Some of the aforementioned research apply BN in different segments of CBR. The research presented here has been inspired by TrollCreek and is partly based on it. However, it aims to improve the accuracy of the retrieval by taking advantage of both BN and CBR. The main idea behind BNCreek is to inject the Bayesian analysis into a domain ontology (semantic network) to assist the retrieve phase of a knowledge-intensive CBR system. BNCreek and TrollCreek conceptually work on the same ontology and the difference between them stems from the relational strengths, which in Trollcreek are static whereas in BNCreek change dynamically. In the present paper, we investigate the effects of Bayesian inference within the Creek architecture as a specific knowledge intensive CBR system. In Sect. 3, the structure of BNCreek and its retrieve process are presented. Section 4 evaluates our approach by NDCG and interpolated average precision/recall measures. Section 5 discusses the obtained results and Sect. 6 concludes the paper and names the future steps.

3 The BNCreek Methodology

BNCreek is a knowledge-intensive system to address problems in uncertain domains. The knowledge representation in BNCreek is a combination of a semantic network, a Bayesian network, and a case-base, which together constitutes the knowledge model of the system as a three-module structure. The semantic module consists of the ontology nodes, which are connected by structural, causal, etc. relations (e.g., “subclass-of”, “part-of”, etc.). This module enables the system to conduct semantic inference through various forms of inheritance. The Bayesian module is a sub-model of the semantic module and consists of the nodes that are connected by causal relations. That module enables the system to do the Bayesian inferences within the knowledge model in order to extract extra knowledge from the causes behind the observed symptoms and to utilize it for the case similarity assessment process.
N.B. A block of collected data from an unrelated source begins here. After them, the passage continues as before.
/-- THERMAL_TRIP_OFF (R744 to R746): the converter is off; Fypajo completes the shutdown, counts and records the trip. The unit of the time since WAKE
rose is not given: a free value. -/
def execThermalTripOff (s : State) : Host.Outcome State Fault Refusal :=
  if !modOn s then .next s
  else
    let j := s.jione
    let r := fresh s 32
    let rec4 := [r.2, unsx 32 j.cold, unsx 32 j.reg, unsx 32 j.mv]
    let s := updMod (powerOff r.1) fun j => { j with rails := true }
    let s := updMod (shutDown s .trip) fun j =>
      { j with trips := min 255 (j.trips + 1), total := min (2 ^ 24 - 1) (j.total + 1), tripLog := rec4 :: j.tripLog, tripWait := true,
               stay := j.stay || decide (j.trips + 1 ≥ 3), events := j.events ||| 8, later := j.later ++ [{ code := 0xD104, params := rec4 }] }
    .next (degradedFrame s 6)

/-- TRIP_RESTART (R745): 10 s have passed and the cold plate has read below 85 °C for 1 s; a third trip of the WAKE cycle waits for WAKE (R746). -/
def execTripRestart (s : State) : Host.Outcome State Fault Refusal :=
  if !s.jione.tripWait || s.jione.stay || decide (s.jione.cold ≥ 680) then .next s
  else
    let s := updMod s fun j => { j with tripWait := false }
    .next (if mayStart s then startDie s false 9 else s)

/-- Fypajo's own DEGRADED haptic pattern is driven once, unless an alert plays (R747). -/
def fypHaptic (s : State) (always : Bool) : State :=
  if s.aud.alert.isSome && !always then s else updMod s fun j => { j with patterns := j.patterns + 1 }

/-- DEGRADED frames of the safety bits that have risen. -/
def risenFrames (s : State) (rises : Nat) : State :=
  let s := if bit rises 3 then fypHaptic (degradedFrame s (capCause s)) false else s
  let s := if bit rises 1 then fypHaptic (degradedFrame s 5) false else s
  if bit rises 6 then let r := fresh s 8; fypHaptic (degradedFrame r.1 r.2) false else s

/-- FYP_SAFETY_SAMPLE (R747): FAULT_N, FLT_SAFE_STATUS, the boot phase and the host's return. -/
def execFypSafetySample (s : State) : Host.Outcome State Fault Refusal :=
  if !fypOn s || s.jione.resetting then .next s
  else
    let old := s.jione.sampled
    let now := if dieUp s then rf s R.FLT_SAFE_STATUS 12 0 else 0
    let low := faultLow s
    let back := s.jione.lost && !s.jione.beaten && hostThere s
    let s := settleMod (updMod s fun j => { j with sampled := now + b2n low * 2 ^ 13, lost := j.lost && !back })
    let s := if low && !bit old 13 then statusFrame s else s
    let s := if dieUp s && decide (phase s = 7) then risenFrames s (now &&& (2 ^ 13 - 1 - old % 2 ^ 13)) else s
    if dieUp s && decide (phase s ≥ 8) && decide (s.jione.cause ≠ 0x0B) then
      .next (degradedFrame (updMod s fun j => { j with cause := 0x0B }) 3)
    else .next s

/-- FAB_LOST (R747): the bit has held for 100 ms; at most two restarts of the die in a WAKE cycle. -/
def execFabLost (s : State) : Host.Outcome State Fault Refusal :=
  if !(dieUp s && decide (phase s = 7) && rb s R.FLT_SAFE_STATUS 9) || s.jione.resetting then .next s
  else
    let s := fypHaptic (degradedFrame s 4) true
    if s.jione.fabRestarts ≥ 2 then .next s
    else
      let s := updMod (shutDown s .fabLost) fun j => { j with fabRestarts := j.fabRestarts + 1 }
      .next (if mayStart s then startDie s false 4 else s)

/-- COOLANT_UPDATE (R742): the sensors, and PLB_T_COOL from step 9 of the bring-up. -/
def execCoolantUpdate (cold reg : Int) (s : State) : Host.Outcome State Fault Refusal :=
  let s := updMod s fun j => { j with cold := cold, reg := reg }
  if dieUp s && fypOn s && !s.jione.resetting && (decide (phase s = 6) || decide (phase s = 7)) then
    .next (pageWrite s .fyp R.PLB_T_COOL 4 (unsx 16 cold)).1
  else .next s

/-! The column ledger (R748 to R750, 26 R778). -/

/-- A copy of the ledger for a die: MAGIC, SEQUENCE, DIE_ID, bitmap, CRC-32. -/
def ledgerCopy (seq die : Nat) (bitmap : List Byte) : List Byte :=
  let b := leBytes 4 0x47444C43 ++ leBytes 4 seq ++ leBytes 8 die ++ bitmap
  b ++ leBytes 4 (crc32 b)

/-- A copy is whole. -/
def copyOk (b : List Byte) : Bool := decide (b.length = 2068) && decide (field b 0 4 = 0x47444C43) && decide (field b 2064 4 = crc32 (b.take 2064))

/-- The copy that governs. -/
def governing (s : State) : Option Nat :=
  let c (k : Nat) : List Byte := nth s.jione.copies k []
  match copyOk (c 0), copyOk (c 1) with
  | true, true => some (if field (c 0) 4 4 < field (c 1) 4 4 then 1 else 0)
  | true, false => some 0
  | false, true => some 1
  | false, false => none

/-- The governing bitmap. -/
def fypBitmap (s : State) : List Byte :=
  match governing s with
  | none => List.replicate 2048 0
  | some k => ((nth s.jione.copies k []).drop 16).take 2048

/-- Fypajo writes the other copy with the next SEQUENCE. -/
def writeLedger (s : State) (bitmap : List Byte) : State :=
  let k := match governing s with | none => 0 | some k => 1 - k
  let seq := match governing s with | none => 1 | some k => (field (nth s.jione.copies k []) 4 4 + 1) % 2 ^ 32
  updMod s fun j => { j with copies := updAt j.copies k fun _ => ledgerCopy seq s.boot.otp.dieId bitmap, emptyLedger := false }

/-- The boot ROM awaits the ledger (step 3); a BLANK die does not boot (04 R124). -/
def ledgerOpen (s : State) : Bool := dieUp s && decide (phase s = 0) && !s.boot.ledgerIn && decide (s.boot.otp.lifecycle ≠ 0)

/-- The request ends with a ledger in the buffer. -/
def ledgerTaken (s : State) (bitmap : List Byte) : State :=
  wf (updBoot s fun b => { b with ledger := bitmap, ledgerIn := true }) R.BOOT_PHASE 3 0 1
There is an individual module named Mirror Bayesian network, which interacts with the Bayesian module and is responsible for the Bayesian inference computational issues. The Mirror Bayesian network is created to keep the implementation complexity low and provides scalability for the system. The case base layer is connected to the upper layers through the case features (features are nodes of the Bayesian or the semantic networks) each possessing a relevance factor, which is a number that shows the importance of a feature for a stored case [2].

Fig. 1.
figure 1

The graphical representation of BNCreek.

Figure 1 illustrates the graphical representation of the system structure. Each box illustrates one module of the BNCreek, and the inner boxes make up the outer ones, i.e., “semantic network” and “Bayesian network” modules form the “General domain knowledge model”; and the “General domain knowledge model”, “Case Base” and “Mirror Bayesian network” form the BNCreek system. The solid arrows show the direction of connecting nodes inside and between modules and the dotted arrow indicates the information flow between the “semantic network”, “Bayesian network” and the “Mirror Bayesian network”.

3.1 The Retrieve Process

The retrieve process in the current BNCreek system is the mature version of the process earlier outlined for BNCreek1 [13]. In the version presented here, the Bayesian analysis is integrated into the retrieve procedure and is an essential part of it, in contrast with BNCreek1 in which the semantic and Bayesian analysis were working in parallel and their results were combined.

The retrieve process in BNCreek is a master-slave process, which is triggered by observing a new raw case, i.e. knowledge about a concrete problem situation consisting of a set of feature names and features values [2]. In BNCreek the features are of two types:

  1. 1.

    Observed features that are entered into the case by the user (the raw case features).

  2. 2.

    Inferred features that are entered into the case by the system.

Each of the Observed and Inferred features could have three types, i.e., the symptom features (symptoms), the status features (status) and the failure features (failures). Below the retrieve process is presented utilizing a run-through example from the “food domain”. The domain description and details can be found in the “System evaluation” section.

Fig. 2.
figure 2

The upper cases are three sample raw cases from the food domain, and the two lower cases are the corresponding pre-processed cases descriptions. “st.” and “LC” stand for status and long cooked, respectively.

As the run-through example, consider a “Chicken fried steak” dish with reported “Juiceless food” and “Smelly food” symptoms as a raw input case. The case is entered by a chef into BNCreek, to find the failures behind the symptoms. The raw case description consists of the dish ingredients like “Enough salt” as a status feature and the reported symptoms, illustrated on the upper left side of Fig. 2.

The master phase is based on inferencing in the Bayesian module. It has three steps.

The first step: The system utilizes the symptoms from the raw case description, i.e., “Juiceless food” and “Smelly food” and applies them to the Bayesian network module. The Bayesian inference results in the network posterior distribution (Algorithm  1, lines 1 and 2) utilizing the Eq. 1, in which “\(\theta \)”, “\(p(\theta )\)” and “\(p(symptoms|\theta )\)” stand for the parameter of distribution,  prior distribution and the likelihood of the observations, respectively. The Bayesian module posterior distribution is dynamic in nature, i.e., the probabilities of the dependencies change as a new raw case is entered.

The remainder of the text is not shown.